Je suis damnée
Des fois, j'aimerais ça
avoir des outils face à la maladie mentale. Pas la mienne, celle-là,
ça va. Elle existe certes, sauf que je sais quoi faire pour ne pas
qu'elle prenne toute la place dans ma vie. Je voulais dire, celle que
je peux sentir chez d'autres sans savoir exactement de quoi elle
retourne.
Il y a quelques temps,
un jeune homme est entré dans le magasin. Vêtu d'une culotte
d'habit de neige et d'une veste en polar. Il portait des bottes
calfeutrées par des sacs d'épicerie. Ses cheveux était gras et il
sentait très fortement l'urine. Il s'est installé au poste d'écoute
et a entrepris d'écouter un cd. Je crois qu'il réécoutait
continuellement la même trame en fixant l'appareil d'un œil hagard.

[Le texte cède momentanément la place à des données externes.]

-- ==== Sys2Proof/Machine/Packet.lean ====
section
/-! DEFINITION. Command packets: the handles they name (R59 to R64), the state sets (R50), admission in the order of Table 2.3a
(R39 to R47), and the opcode's part of it as one record per opcode. -/

namespace Sys2Proof.Machine

/-- The state sets of Table 2.5. -/
inductive StateSet where
  | stat | rst | dump | hub | up | live | idle | stby
  deriving DecidableEq, Repr

/-- Table 2.5: whether an opcode of a set is legal in a state. -/
def StateSet.allows : StateSet → DevState → Bool
  | _, .off | _, .updatePause => false
  | .stat, _ => true
  | .rst, st => st != .service
  | .dump, st => st != .init && st != .service
  | .hub, st => st = .standby || st = .ready || st = .running || st = .draining
  | .up, st => st = .ready || st = .running || st = .draining
  | .live, st => st = .ready || st = .running
  | .idle, st => st = .ready
  | .stby, st => st = .standby

/-- The greatest index of a handle kind (Table 2.8). -/
def kindMax (k : Nat) : Nat :=
  match k with
  | 0 => 0 | 1 => 16383 | 2 => 4095 | 3 => 65535 | 4 => 255 | 5 => 8191 | 6 => 4095 | 7 => 1023 | 8 => 63 | 9 => 1023 | 10 => 3
  | _ => 0

/-- The generation of the live object at an index of a kind (R62 step 3). -/
def Dev.objGen (d : Dev) (kind i : Nat) : Option Nat :=
  match kind with
  | 0 => if i = 0 then some 0 else none
  | 1 => (Tab.get d.chans i).map Chan.gen
  | 2 => (Tab.get d.strms i).map Strm.gen
  | 3 => (Tab.get d.bufs i).map Buf.gen
  | 4 => (Tab.get d.graphs i).map Graph.gen
  | 5 => (Tab.get d.syncs i).map Sync.gen
  | 6 => (Tab.get d.tables i).map Table.gen
  | 7 => (Tab.get d.feeds i).map Feed.gen
  | 8 => (Tab.get d.jobs i).map Job.gen
  | 9 => (Tab.get d.matchsets i).map MatchSet.gen
  | 10 => (Tab.get d.fw.upds i).map Upd.gen
  | _ => none

/-- The job tag that an object carries (R68). -/
def Dev.objTag (d : Dev) (kind i : Nat) : Nat :=
  match kind with
  | 1 => ((Tab.get d.chans i).map Chan.tag).getD 0
  | 2 => ((Tab.get d.strms i).map Strm.tag).getD 0
  | 3 => ((Tab.get d.bufs i).map Buf.tag).getD 0
  | 4 => ((Tab.get d.graphs i).map Graph.tag).getD 0
  | 5 => ((Tab.get d.syncs i).map Sync.tag).getD 0
  | 6 => ((Tab.get d.tables i).map Table.tag).getD 0
  | 7 => ((Tab.get d.feeds i).map Feed.tag).getD 0
  | 8 => i
  | 9 => ((Tab.get d.matchsets i).map MatchSet.tag).getD 0
  | 10 => ((Tab.get d.fw.upds i).map Upd.tag).getD 0
  | _ => 0

/-- The first check of a handle that fails (R62): kind, index, object, generation. -/
def Dev.handleBad (d : Dev) (kinds : List Nat) (h : Nat) : Option Nat :=
  let k := hKind h
  if !kinds.contains k then some 0x01
  else if kindMax k < hIdx h || (k = 8 && hIdx h = 0) then some 0x02
  else match d.objGen k (hIdx h) with
    | none => some 0x04
    | some g => if g = hGen h then none else some 0x03

/-- Whether a value is the handle of a live object of a kind. -/
def Dev.liveHandle (d : Dev) (kind h : Nat) : Bool := (d.handleBad [kind] h).isNone

/-- The handle of the live object at an index of a kind. -/
def Dev.handleOf (d : Dev) (kind i : Nat) : Nat := mkHandle kind ((d.objGen kind i).getD 0) i

/-- The SYNC indices that the member FULL objects of a multicast stream take, or that of DST_FULL (R220). -/
def Strm.fullObjs (s : Strm) : List Nat :=
  if s.dstEmpty = 0 then []
  else if s.mcast = 0 then [hIdx s.dstFull]
  else
    let cores := if s.mcast = 1 then ((List.range 64).filter fun k => bit s.mcastMask k).map (64 * s.mcastDie + ·) else List.range 256
    cores.map fun n => 2048 * (n / 64) + s.fullLocal + n % 64

/-- The row-counter SYNC handles named in a stream's parameters (R64). -/
def Strm.syncs (s : Strm) : List Nat := ([s.dstFull, s.dstEmpty, s.srcFull, s.srcEmpty].filter (· != 0)).map hIdx ++ s.fullObjs

/-- Whether a loaded graph refers to an object: an import, or one its load created (R64). -/
def Dev.graphRefs (d : Dev) (kind i : Nat) : Bool :=
  d.graphs.any fun (_, g) =>
    g.imports.contains (d.handleOf kind i)
      || (kind = 5 && g.syncs.any fun s => s.idx ≤ i && i < s.idx + s.count)
      || (kind = 9 && g.matchsets.contains i)

/-- The SYNC indices that a feed created (R442). -/
def Feed.owns (f : Feed) (i : Nat) : Bool :=
  f.base.any fun (die, b) => 2048 * die + b ≤ i && i < 2048 * die + b + f.decodeSlots + f.slowMax + 3

/-- Whether an object of kinds BUFFER, SYNC, TABLE, FEED or MATCHSET is referenced (R64). -/
def Dev.referenced (d : Dev) (kind i : Nat) : Bool :=
  let h := d.handleOf kind i
  d.graphRefs kind i
    || (kind = 3 && (d.chans.any (fun (_, c) => c.rxBuf = h) || d.feeds.any (fun (_, f) => f.buf = h)
        || d.fw.upds.any (fun (_, u) => u.stageBuf = h) || d.graphs.any (fun (_, g) => (g.ring.map ResultRing.buf).getD 0 = h)))
    || (kind = 5 && (d.chans.any (fun (_, c) => c.rxSync = h)
        || d.strms.any (fun (_, s) => (s.state = 2 || s.state = 3 || s.state = 4) && s.syncs.contains i)
        || d.feeds.any (fun (_, f) => f.owns i)))
    || (kind = 7 && (Tab.get d.feeds i).any (fun f => !f.clients.isEmpty || d.graphs.any fun (_, g) => g.feeds.any (·.feed = i)))

/-- The handle state of an object (Table 2.8a). -/
def Dev.hstate (d : Dev) (kind i : Nat) : Nat :=
  match kind with
  | 0 => 0
  | 1 => ((Tab.get d.chans i).map Chan.state).getD 0
  | 2 => ((Tab.get d.strms i).map Strm.state).getD 0
  | 4 => ((Tab.get d.graphs i).map Graph.state).getD 0
  | 8 =>
    if (Tab.get d.jobs i).isNone then 0
    else if d.graphs.any (fun (_, g) => g.tag = i && g.state = 5) then 5
    else if d.graphs.any (fun (_, g) => g.tag = i) then 2 else 1
  | 10 =>
    match Tab.get d.fw.upds i with
    | none => 0
    | some _ =>
      if d.cmds.any (fun p => hKind p.hdr.target.toNat = 10 && hIdx p.hdr.target.toNat = i)
        || d.fw.relays.any (fun r => r.upd = some i && r.phase < 3) then 2 else 1
  | 7 =>
    match Tab.get d.feeds i with
    | none => 0
    | some f => if f.faulted then 6 else if d.referenced 7 i then 2 else 1
  | k => if (d.objGen k i).isNone then 0 else if d.referenced k i then 2 else 1

/-- An admitted command as its opcode sees it. -/
structure Ctx where
  ch : Nat
  hdr : Header
  op : Nat
  ps : List Byte

/-- TARGET. -/
def Ctx.target (c : Ctx) : Nat := c.hdr.target.toNat

/-- Index of TARGET. -/
def Ctx.idx (c : Ctx) : Nat := hIdx c.target

/-- JOB_TAG. -/
def Ctx.tag (c : Ctx) : Nat := c.hdr.jobTag.toNat

/-- The parameter field of n bytes at an offset. -/
def Ctx.f (c : Ctx) (off n : Nat) : Nat := fld c.ps off n

/-- A handle parameter: its offset, the kinds it accepts, whether 0 means none (R62). -/
structure HParam where
  off : Nat
  kinds : List Nat
  zero : Bool := false

/-- A status and detail with which a command fails. -/
structure Fail where
  status : Nat
  detail : Nat
  payload : List Byte := []

/-- BAD_PARAM with the offset of a parameter (Table 2.3): offsets count from the packet start. -/
def badAt (off : Nat) : Option Fail := some ⟨0x04, 64 + off, []⟩

/-- Fields checked in ascending offset order: the first that does not hold gives BAD_PARAM (Table 2.3). -/
def firstBad : List (Nat × Bool) → Option Fail
  | [] => none
  | (off, ok) :: t => if ok then firstBad t else badAt off

/-- NO_RESOURCE with a resource code and [31:16] (Table 2.3). -/
def noResource (code hi : Nat) : Option Fail := some ⟨0x08, code + hi * 65536, []⟩

/-- What Table 2.9 and an opcode's chapter give of an opcode. -/
structure OpSpec where
  op : Nat
  /-- Kinds that TARGET accepts; [0] is the device. -/
  targets : List Nat
  set : StateSet
  /-- Whether a number of parameter bytes is the layout's (R36). -/
  len : Nat → Bool
  handles : Ctx → List HParam := fun _ => []
  /-- Step 9: the parameters, length apart. -/
  check : Ctx → W → Option Fail := fun _ _ => none
  /-- Step 10: the handle state that the conflict reports, where the object's state does not permit the command. -/
  conflict : Ctx → W → Option Nat := fun _ _ => none
  /-- Step 12, and statuses of the command's own. -/
  res : Ctx → W → Option Fail := fun _ _ => none
  /-- The effect, its reply included. -/
  body : Ctx → W → W

/-- The final reply OK of a command that has completed at once. -/
def W.ok (w : W) (c : Ctx) (payload : List Byte) : W := w.reply c.ch c.hdr c.op 0 0 payload

/-- The final reply OK with a detail word. -/
def W.okDetail (w : W) (c : Ctx) (detail : Nat) (payload : List Byte) : W := w.reply c.ch c.hdr c.op 0 detail payload

/-- A command that returns PENDING: it is recorded, and its interim reply follows after 100 µs (R42). -/
def W.pend (w : W) (c : Ctx) (wt : Wait) : W :=
  w.onDev fun d => { d with cmds := d.cmds ++ [⟨c.ch, c.hdr, c.op, d.clk.mono, false, wt⟩] }

/-- The reply of a command that fails. -/
def W.failWith (w : W) (c : Ctx) (f : Fail) : W := w.reply c.ch c.hdr c.op f.status f.detail f.payload

/-- A command that reads or writes ranges of buffers goes on once their pages are present (R143): an absent page is paged in, and
the command waits for it. A range is (address, bytes). -/
def W.withPages (w : W) (c : Ctx) (ranges : List (Nat × Nat)) (go : W → W) : W :=
  match ranges.findSome? fun (a, n) => (pieces a n).findSome? fun (x, _) => match w.dev.access x false false with
    | .away b k => some (x, b, k)
    | _ => none with
  | some (va, b, k) => (w.pend c (.page va c.ps)).pageIn b k
  | none => go w

/-- The detail of STATE_CONFLICT (Table 2.3). -/
def Dev.conflictDetail (d : Dev) (hs : Nat) : Nat := d.hub.st.code * 2 ^ 28 + b2n d.hub.degraded * 2 ^ 27 + hs * 2 ^ 16

/-- The bytes of a packet on the wire count 64 and its parameters. -/
def packetLen (p : Packet) : Nat := 64 + p.params.length

/-- Step 3 of Table 2.3a: the offset of the first header field that is not as it must be. -/
def headerBad (p : Packet) : Option Nat :=
  if p.hdr.version != 1 then some 0x02
  else if 4 ≤ p.hdr.flags.toNat then some 0x03
  else if packetLen p != 64 + p.hdr.paramLen.toNat || 4096 < packetLen p then some 0x06
  else if p.hdr.reserved = zeros 43 then none else some 0x11

/-- Opcodes that an unauthenticated channel may send (Table 2.3a step 6). -/
def preAuth (op : Nat) : Bool := op = 0x0000 || op = 0x0101 || op = 0x0102

/-- Opcodes that never meet BUSY by step 11 beside those of set STAT (R44). -/
def neverBusy (op : Nat) : Bool := op = 0x0404 || op = 0x0406 || op = 0x0006

/-- Opcodes that a FAULTED object accepts (Table 2.8a, R107). -/
def faultOk (op : Nat) : Bool := op = 0x0007 || op = 0x0008 || op = 0x0104

/-- The first handle parameter that fails (R62), in ascending offset order. -/
def handleFail (c : Ctx) (w : W) : List HParam → Option Fail
  | [] => none
  | h :: t =>
    let v := c.f h.off 4
    if c.ps.length < h.off + 4 || (h.zero && v = 0) then handleFail c w t
    else match w.dev.handleBad h.kinds v with
      | some e => some ⟨0x05, e + (64 + h.off) * 65536, []⟩
      | none => handleFail c w t

/-- The PENDING command on the object that TARGET names (R44). -/
def Dev.pendingOn (d : Dev) (target : Nat) : Option PendCmd := d.cmds.find? fun p => p.hdr.target.toNat = target

/-- While swatches run, commands of the sets LIVE and IDLE return BUSY (R660). -/
def Dev.swatchBusy (d : Dev) (set : StateSet) : Bool := (set = .live || set = .idle) && d.cmds.any fun p => p.wait = .swatch

/-- Steps 6 to 12 of Table 2.3a, in their order: the first check that fails. -/
def admitFail (sp : OpSpec) (c : Ctx) (auth : Bool) (w : W) : Option Fail :=
  let d := w.dev
  if !auth && !preAuth sp.op then some ⟨0x09, 0x01, []⟩
  else if 63 < c.tag then some ⟨0x04, 0x0010, []⟩
  else if c.tag != 0 && sp.op != 0x0400 && (Tab.get d.jobs c.tag).isNone then some ⟨0x04, 0x0010, []⟩
  else match d.handleBad sp.targets c.target with
    | some e => some ⟨0x05, e + 0x000C * 65536, []⟩
    | none =>
      match handleFail c w (sp.handles c) with
      | some f => some f
      | none =>
        if !sp.len c.ps.length then some ⟨0x04, 0x06, []⟩
        else match sp.check c w with
          | some f => some f
          | none =>
            let hs := d.hstate (hKind c.target) c.idx
            if !sp.set.allows d.hub.st then some ⟨0x06, d.conflictDetail hs, []⟩
            else if hs = 6 && !faultOk sp.op then some ⟨0x06, d.conflictDetail hs, []⟩
            else match sp.conflict c w with
              | some h => some ⟨0x06, d.conflictDetail h, []⟩
              | none =>
                if d.swatchBusy sp.set then some ⟨0x07, 0x0A00, []⟩
                else match (if c.target = 0 || sp.set = .stat || neverBusy sp.op then none else d.pendingOn c.target) with
                  | some p => some ⟨0x07, hs * 65536 + p.op, []⟩
                  | none => sp.res c w

/-- A command that has passed steps 1 to 5 begins execution: it fails by the first check that fails, or has its effect. -/
def beginCmd (sp : OpSpec) (c : Ctx) (auth : Bool) (w : W) : W :=
  match admitFail sp c auth w with
  | some f => w.failWith c f
  | none => sp.body c w

/-- The RNR timer code of ETH_CFG (Table 3.6). -/
def Dev.rnrTimer (d : Dev) : Nat := bits d.eth.cfg.toNat 12 5

/-- Steps 1 to 4 of Table 2.3a (R39, R40), and RNR before them (R46, R53); `go` begins a packet that passes. -/
def arrive (ch op : Nat) (p : Packet) (go : Bool → W → W) (w : W) : W :=
  match Tab.get w.dev.chans ch with
  | none => w
  | some c =>
    if c.kind != 1 then w
    else if c.state = 6 then w.onEth fun e => { e with rxDrop := satAdd 32 e.rxDrop 1 }
    else if w.dev.hub.st = .off then w
    else if w.dev.hub.st = .updatePause then w.sendOn ch (.rnr ch c.psn 0x14)
    else if 4096 ≤ w.dev.admitted.length || c.queueLimit ≤ (w.dev.admitted.filter (· = ch)).length then
      w.sendOn ch (.rnr ch c.psn w.dev.rnrTimer)
    else
      let w := (w.onChan ch fun c => { c with psn := (c.psn + 1) % 2 ^ 24 }).sendOn ch (.ack ch c.psn)
      if p.hdr.magic != 0x5356 then w.onEth fun e => { e with cmdDrop := satAdd 32 e.cmdDrop 1 }
      else
        let crc := crc32c (packetCrcBytes p op)
        if crc != p.hdr.hdrCrc.toNat then w.reply ch p.hdr op 0x0E crc []
        else match headerBad p with
          | some off => w.reply ch p.hdr op 0x04 off []
          | none =>
            let exp := c.expSeq.getD p.hdr.seq.toNat
            if exp != p.hdr.seq.toNat then w.reply ch p.hdr op 0x04 0x0008 (toLe 4 exp)
            else go (c.state = 2) (w.onChan ch fun c => { c with expSeq := some ((exp + 1) % 2 ^ 32) })

/-- A host command of an opcode (R39, R43): admitted and executed in one step (DESIGN CHOICE, log entry 10). -/
def hostCommand (sp : OpSpec) (ch : Nat) (p : Packet) (w : W) : W :=
  arrive ch sp.op p (fun auth w => beginCmd sp ⟨ch, p.hdr, sp.op, p.params⟩ auth w) w

end Sys2Proof.Machine
end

Il est resté près de deux heures à écouter le même disque en
soliloquant dans son coin. Quelques fois, il a éclaté d'un rire
épeurant et jetant autour de lui des regards fous comme toutes les
personnes présentes étaient censées avoir compris ce qui le
faisait rire.
Il n'était pas tant
dérangeant, sauf par l'odeur et l'espace qu'il prenait dans un
passage très utilisé par le personnel du magasin. Les employés
m'en ont tous parlé, ils trouvaient que ça faisait longtemps qu'il
était-là et ils étaient de plus en plus mal à l'aise à toutes
les fois où ils devaient le tasser pour pouvoir passer. J'ai fini
par aller le voir pour lui demander de terminer son écoute
rapidement. Comme il avait des écouteurs sur les oreilles, il ne m'a
pas entendue quand je l'ai interpellé la première fois. J'ai donc
levé le ton en disant : « Monsieur? Il faudrait que vous
cédiez le lecteur aux prochains clients qui désirent écouter un
disque ». Il m'a fait oui de la tête et presque immédiatement,
il a décaché une de ses oreilles pour me dire : « Tu
aurais pu me parler sur un ton plus adéquat, être plus respectueuse
en t'adressant à moi ». Je n'ai pas répondu en songeant que
de discuter avec lui de respect serait une tâche ardue et je suis
retournée à mes affaires tout en l'observant de loin.
Quand, cinq minutes plus
tard il était toujours planté au même endroit je suis retournée
lui parler en faisant très attention au ton que j'employais.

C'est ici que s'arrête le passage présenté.